> WHAT YOU NEED TO DO
Restate the data that follows exactly as it stands, beginning with the first line and ending with the line that contains "in reception. -/".

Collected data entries
-*-*-
-- ==== Sys2Proof/Tests/Slice0.lean ====
section
/-! SUPPORT. Small tests of the model, each of one check, one operation or one step, and a witness for every statement
with hypotheses: a concrete state and operands that meet all of them together. Expected values come from spec/: the
layouts of 10 sections 10.7 and 10.8, the CRC of 10 R170, and the rules named. -/

namespace Sys2Proof.Tests

open Sys2Proof.Machine

set_option maxRecDepth 4000

/-- A frame with tag 7. -/
def fr (payload : List Byte) : Frame := { tag := 7, retry := false, payload }

/-- A frame with the RETRY flag. -/
def again (payload : List Byte) : Frame := { tag := 7, retry := true, payload }

/-- Port 1 with this controller, all else as after reset. -/
def at1 (c : PortCtl) : State := State.reset.setPort 1 c

/-- An Attached controller with a keep-alive setting of 10 ms. -/
def attached : PortCtl := { PortCtl.reset with session := .attached, setting := 10, timer := some 10 }

/-- A controller with a request frame in reception. -/
def rx (code : Byte) (c : PortCtl) : PortCtl := { c with link := .request code, engine := .receiving }

/-- A controller with a request in Executing. -/
def busy (code : Byte) (w : Work) (c : PortCtl) : PortCtl :=
  { c with engine := .executing { code, tag := 7, discard := false, work := w } }

/-- The state after a command. -/
def after (c : Instr) (s : State) : State :=
  match exec c s with
  | .next t => t
  | _ => s

/-- The assembly of one cell that tests fill. -/
def asm (fill : Nat) : Assembly :=
  { queue := 3, length := 64, cls := .normal, corr := none, reply := none, fill, chain := [5] }

/-- The pool with that assembly at Port 1. -/
def poolWith (fill : Nat) : Pool := { Pool.reset with slot := upd Pool.reset.slot 1 (.filling (asm fill)) }

/-- A message of one cell. -/
def msg (cls : MsgClass) : Message :=
  { producer := 0, cls, length := 2, corr := none, reply := none, chain := [5], sequence := 0, deliveries := 0
    purged := false, origin := none }

/-- An Open queue: consumer Port 1, producer Port 0, depth 2, high watermark 2. -/
def open2 : Queue :=
  { Queue.reset with state := .opened, consumer := 1, producers := 1, depth := 2, high := 2, low := 1, limit := 2 }

/-- Queue 3 with this record, all else as after reset. -/
def at3 (r : Queue) : State := State.reset.setQueue 3 r

/-- A lease of Queue 3. -/
def lease (id : Nat) : Lease :=
  { id, queue := 3, mode := .confirmed, message := msg .normal, deadline := 1, delivered := 2 }

/-- A lease manager with this lease list and Take at Port 1. -/
def leasesWith (l : List Lease) (t : Option TakeBusy) : Leases :=
  { Leases.reset with lists := upd Leases.reset.lists 1 l, takes := upd Leases.reset.takes 1 t }

/-! ### Well-formedness: an ill-formed term for each check -/

/-- 10 R163: a payload of 289 bytes. -/
theorem test_wf_frame : (Instr.nop 0 (fr (List.replicate 289 0))).wf = false := by decide
theorem test_wf_frame_bound : (Instr.nop 0 (fr (List.replicate 288 0))).wf = true := by decide
theorem test_wf_reqStep : (Instr.put (.frame 0 (fr (List.replicate 289 0)))).wf = false := by decide
theorem test_wf_cfgStep : (Instr.setQueue (.frame 0 (fr (List.replicate 289 0)))).wf = false := by decide
/-- 10 R160: a first byte of 0x00 begins a response read. -/
theorem test_wf_badFrame_first : (Instr.badFrame 0 [0]).wf = false := by decide
theorem test_wf_badFrame_none : (Instr.badFrame 0 []).wf = false := by decide
/-- A good frame is not a bad one. -/
theorem test_wf_badFrame_good : (Instr.badFrame 0 (encodeFrame 3 (fr []))).wf = false := by decide
theorem test_wf_unknown_defined : (Instr.unknownRequest 0 0x1B (fr [])).wf = false := by decide
theorem test_wf_unknown_zero : (Instr.unknownRequest 0 0 (fr [])).wf = false := by decide
theorem test_wf_overrun : (Instr.overrunFrame 0 [0]).wf = false := by decide
theorem test_wf_attachReport : (Instr.attachReport 0 .config).wf = false := by decide
theorem test_wf_release : (Instr.releaseRequest .pool).wf = false := by decide
theorem test_wf_leaseExpiry_low : (Instr.leaseExpiry 0 0).wf = false := by decide
theorem test_wf_leaseExpiry_high : (Instr.leaseExpiry 0 256).wf = false := by decide
theorem test_wf_cleared : (Instr.clearedReport .notify).wf = false := by decide
theorem test_wf_post : (Instr.post .pool).wf = false := by decide
theorem test_wf_firstByte : (Instr.requestFirstByte 0 (.byte 0)).wf = false := by decide

/-! ### Frames and layouts -/

/-- The check value of this CRC for the nine digits (10 R170: 0x1021, 0xFFFF, no reflection, no inversion). -/
theorem test_crc : crc16 [0x31, 0x32, 0x33, 0x34, 0x35, 0x36, 0x37, 0x38, 0x39] = 0x29B1 := by decide
/-- 10 R163: the reasons, and their order: flags before length, length before truncation. -/
theorem test_judge_flags : judgeFrame [3, 7, 2, 0xFF, 0xFF] = .inl .flags := by decide
theorem test_judge_length : judgeFrame [3, 7, 0, 0x01, 0x21] = .inl .length := by decide
theorem test_judge_truncated : judgeFrame [3, 7, 0, 0, 0, 0xAB] = .inl .truncated := by decide
theorem test_judge_crc : judgeFrame [3, 7, 0, 0, 0, 0, 0] = .inl .crc := by decide
/-- Bytes after the CRC are ignored (10 R162). -/
theorem test_judge_good : judgeFrame (encodeFrame 3 (again [1, 2]) ++ [9]) = .inr (3, again [1, 2]) := by decide
/-- No row of the table has bits. -/
theorem test_no_words : decodeTableWord 8 1 = none := rfl

/-- 10 section 10.7.2: a PutOpen with both options. -/
theorem test_parse_putOpen : parsePutOpen [31, 1, 0x10, 0x00, 3, 1, 2, 3, 4, 5] =
    some { queue := 31, length := 4096, cls := .urgent, corr := some 0x01020304, reply := some 5, data := none } := by
  decide
theorem test_parse_putOpen_long : parsePutOpen [0, 0, 0x10, 0x01, 0] = none := by decide
/-- 07 R122: the signal word, most significant byte first. -/
theorem test_parse_signal : parseSignal [2, 0xDE, 0xAD, 0xBE, 0xEF] = some (2, 0xDEADBEEF) := by decide
/-- 02 R25: H equal to the depth is in range, W equal to H is not. -/
theorem test_parse_define :
    (parseDefine [3, 1, 1, 4, 0, 4, 0, 0, 5, 0, 100, 15, 1, 0, 0xFF]).isSome = true := by decide
theorem test_parse_define_low : parseDefine [3, 1, 1, 4, 0, 4, 0, 4, 0, 0, 100, 15, 1, 0, 0xFF] = none := by decide
/-- 09 R154: 9 ms is out of range and 60000 ms is not. -/
theorem test_parse_keepAlive_low : parseKeepAlive [0, 0, 9] = none := by decide
theorem test_parse_keepAlive_high : parseKeepAlive [0, 0xEA, 0x60] = some (0, 60000) := by decide
/-- 10 section 10.7.4: LeaseExpired carries the queue and the lease id, Dropped the cause. -/
theorem test_entry_leaseExpired : Entry.bytes (.note (.leaseExpired 200 3)) = [4, 3, 3, 200, 0, 0] := by decide
theorem test_entry_dropped : Entry.bytes (.note (.dropped 3 .discarded)) = [5, 9, 3, 0, 0, 2] := by decide

/-! ### Operations and steps -/

/-- 01 R2: byte 64 of a message is the first byte of its second cell. -/
theorem test_byteAddr : byteAddr [7, 2] 64 = some 128 := by decide
/-- Writing what an unlisted address reads as removes the entry. -/
theorem test_writeCell_blank : writeCell 5 0 [(4, 1), (5, 2), (6, 3)] = [(4, 1), (6, 3)] := by decide
theorem test_writeCell_between : writeCell 5 9 [(4, 1), (6, 3)] = [(4, 1), (5, 9), (6, 3)] := by decide
/-- 02 R28: an urgent message joins before the first normal one, a reinserted normal one behind every urgent one. -/
theorem test_joinTail : (joinTail (msg .urgent) [msg .urgent, msg .normal]).map (·.cls) =
    [.urgent, .urgent, .normal] := by decide
theorem test_joinHead : (joinHead { msg .normal with deliveries := 1 } [msg .urgent, msg .normal]).map (·.deliveries) =
    [0, 1, 0] := by decide
/-- 04 R69: 255 is followed by 1, and a standing id is passed over. -/
theorem test_freeId : freeId [lease 255, lease 1] 255 = 2 := by decide
/-- 05 R90 to R93: the second delivery reaches a limit of 2; a purge mark comes before a Discard. -/
theorem test_disposition_limit : disposition (raised { msg .normal with deliveries := 1 }) 2 false =
    .deadLetter .limit := by decide
theorem test_disposition_purged : disposition { msg .normal with purged := true } 2 true = .freed := by decide
/-- 01 R6, R7: with limit 4096 and no reserve, 4096 cells are granted and one more is over the limit. -/
theorem test_admission : Pool.reset.admission 2 4096 = .granted := by decide
theorem test_admission_over : Pool.reset.admission 2 4097 = .overLimit := by decide
/-- 06 R112: the 32nd entry is the marker. -/
theorem test_marker : (NoteQueue.admission { enabled := true, entries := List.replicate 31 (.note .poolReset) }
    (.arrival 0)).entries.getLast? = some .overflow := by decide
/-- 08 R138: a Nop in Attached is answered Ok, and 08 R132 step 4: NoSession in Down. -/
theorem test_nop : (match ((after (.nop 1 (fr [])) (at1 (rx 3 attached))).port 1).engine with
    | .responseReady r => r.status | _ => .busy) = .ok := by decide
theorem test_nop_down : (match ((after (.nop 1 (fr [])) (at1 (rx 3 PortCtl.reset))).port 1).engine with
    | .responseReady r => r.status | _ => .busy) = .noSession := by decide
/-- 08 R134 step 1: the epoch rises. -/
theorem test_attach_epoch : ((after (.attach 1 (fr [])) (at1 (rx 1 PortCtl.reset))).port 1).epoch = 1 := by decide
/-- 10 R162: the first byte of a new request discards a ready response, and 10 R165: in Executing the frame overruns. -/
theorem test_firstByte_executing : let s := after (.requestFirstByte 1 .select) (at1 (busy 3 .owner attached))
    ((after (.requestFirstByte 1 (.byte 3)) s).port 1).link = .overrun := by decide
/-- 10 R160: a request transaction shifts out the presence byte and filler. -/
theorem test_miso_filler : let c := (after (.requestFirstByte 1 .select) (at1 attached)).port 1
    (c.miso 0, c.miso 1, c.miso 6) = (0x00, 0xFF, 0xFF) := by decide
/-- 10 R160, R162: SEL is asserted in Executing, the answer comes, and the first byte of a request is taken in
ResponseReady: the presence byte stays 0x00 and the port enters Receiving. -/
theorem test_select_before_answer :
    let s := reply 1 .ok [] (after (.requestFirstByte 1 .select) (at1 (busy 4 .owner attached)))
    let c := (after (.requestFirstByte 1 (.byte 3)) (after (.ownerAnswer 1) s)).port 1
    (c.miso 0, c.engine, c.link) = (0x00, .receiving, .request 3) := by decide
/-- 10 R164, 11 R173: a PoolStatus with a payload is handed on, and answered Range once both takers have answered. -/
theorem test_poolStatus_misfit :
    let s := after (.statusQuery 1 .lease) (after (.statusQuery 1 .pool) (after (.poolStatus 1 (fr [0]))
      (at1 (rx 0x1B attached))))
    (match ((after (.ownerAnswer 1) (after (.ownerAnswer 1) s)).port 1).engine with
      | .responseReady r => (r.status, r.payload) | _ => (.ok, [])) = (.range, []) := by decide
/-- 08 R139: the tick at 1 ms ends the session. -/
theorem test_timeout : ((after (.keepAliveTick 1) (at1 { attached with timer := some 1 })).port 1).lastEnd =
    .timeout := by decide
/-- 06 R103: the second message reaches H = 2. -/
theorem test_high : ((evalFlag 3 (at3 { open2 with pending := 2 })).queue 3).flag = true := by decide
/-- 02 R38: a Draining queue with nothing left becomes Unused. -/
theorem test_drain : ((completeDrain 3 (at3 { open2 with state := .draining })).queue 3).state = .unused := by decide
/-- 09 R148: a free claim is granted. -/
theorem test_claim : (after (.claim (.taken 2)) (sendConfig (.port 2) (.request 2 .claim []) State.reset)).config.holder =
    some 2 := by decide
/-- 10 R172: PRST keeps its level through a device reset (assumption 24). -/
theorem test_deviceReset : ((after .deviceReset (at1 { attached with prst := true })).port 1) =
    { PortCtl.reset with prst := true } := by decide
-*-*-
> RESULT OF THE TASK
-- ==== Sys2Proof/Tests/Slice0.lean ====
section
/-! SUPPORT. Small tests of the model, each of one check, one operation or one step, and a witness for every statement
with hypotheses: a concrete state and operands that meet all of them together. Expected values come from spec/: the
layouts of 10 sections 10.7 and 10.8, the CRC of 10 R170, and the rules named. -/

namespace Sys2Proof.Tests

open Sys2Proof.Machine

set_option maxRecDepth 4000

/-- A frame with tag 7. -/
def fr (payload : List Byte) : Frame := { tag := 7, retry := false, payload }

/-- A frame with the RETRY flag. -/
def again (payload : List Byte) : Frame := { tag := 7, retry := true, payload }

/-- Port 1 with this controller, all else as after reset. -/
def at1 (c : PortCtl) : State := State.reset.setPort 1 c

/-- An Attached controller with a keep-alive setting of 10 ms. -/
def attached : PortCtl := { PortCtl.reset with session := .attached, setting := 10, timer := some 10 }

/-- A controller with a request frame in reception. -/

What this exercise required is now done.